#### Assignment
Copy each line from the data that has the word "states" in it.

((

-- ==== Sys2Proof/Tests/Slice0.lean ====
section
/-! SUPPORT. The module's own tests: ill-formed commands that WellFormed turns away, small steps whose results the spec gives, and, for the statements of
Certificates/Slice0, states that meet the hypotheses of their clauses. -/

namespace Sys2Proof.Tests

open Sys2Proof Sys2Proof.Machine

/-! ### Small states -/

/-- A running module. -/
def tOn : State := { State.reset with start := { State.reset.start with stage := 6 } }

/-- A live queue pair. -/
def tQp (n : Nat) : QueuePair :=
  { qpn := n, load := true, error := false, priority := 3, mtu := 4096, rate := 1600000000000, cnpSent := none, cnpGot := none, retries := 0, since := 0 }

/-- The module with queue pair 5 and window keys 1 to 8. -/
def tPort (s : State) : State := { s with port := { s.port with up := true, qps := [tQp 5], rkeys := [1, 2, 3, 4, 5, 6, 7, 8] } }

/-- A ring entry. -/
def tEntry (op : Nat) (f : List (Nat × Nat × Nat)) : Bytes := layout 64 ((2, 2, op) :: f)

/-- A command in progress. -/
def tCmd (e : Bytes) (x : Xfer) (data : Bytes) (begun : Bool) : Cmd :=
  { entry := e, index := 0, qp := 5, order := 0, xfer := x, data := data, want := 0, begun := begun,
    tokensThen := 0, latchedThen := [], continued := false, via := 0 }

/-- The state with a command in progress on mailbox 63. -/
def tRun (e : Bytes) (x : Xfer) (data : Bytes) (begun : Bool) (s : State) : State :=
  s.setBox 63 { Mailbox.init with cur := some (tCmd e x data begun), done := false, idle := false, version := some 0x0100 }

/-- A posted entry waiting on mailbox 63, which a scan has noted. -/
def tPosted (e : Bytes) (v : Option Nat) (s : State) : State :=
  let t := s.setBox 63 { Mailbox.init with entries := [(0, overlay e 0 [0x80])], posted := [(0, 5)], version := v }
  { t with boxes := { t.boxes with noted := [63] } }

/-- One module's layer table entry. -/
def tLayer (l owner : Nat) : LayerRec :=
  { layer := l, headDim := 128, pairing := 0, gainTap := 4, retry := false, w3 := false, fallback := true, baseFormat := 2, k := 1, owner := owner,
    qHeads := 1, kvHeads := 1, returnWindows := 2, fbWindow := 16, ovrLimit := 1, nsatLimit := 1, zeroedLimit := 1, attnMode := 0, window := 0,
    lambda := 0, spread := [15], headSeed := 0 }

/-- A pricking of two layers, head and tail on one module. -/
def tPrick (head : Nat) (layers : List LayerRec) : Pricking :=
  { vocabDigest := 7, vocabSize := 256, width := 1024, head := head, tail := head, kvI8 := false, frameKib := 64, layers := layers, shards := [], digest := [] }

/-- The module, stand-alone, as head and owner of a resident motif. -/
def tMotif (s : State) : State := s.setMotif 0 { MotifEntry.init with state := 2, gen := 1, vocabDigest := 7, prick := some (tPrick 0xFFFF [tLayer 0 0xFFFF, tLayer 1 0xFFFF]) }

))

#### Result for this exercise
Certificates/Slice0, states that meet the hypotheses of their clauses. -/
/-! ### Small states -/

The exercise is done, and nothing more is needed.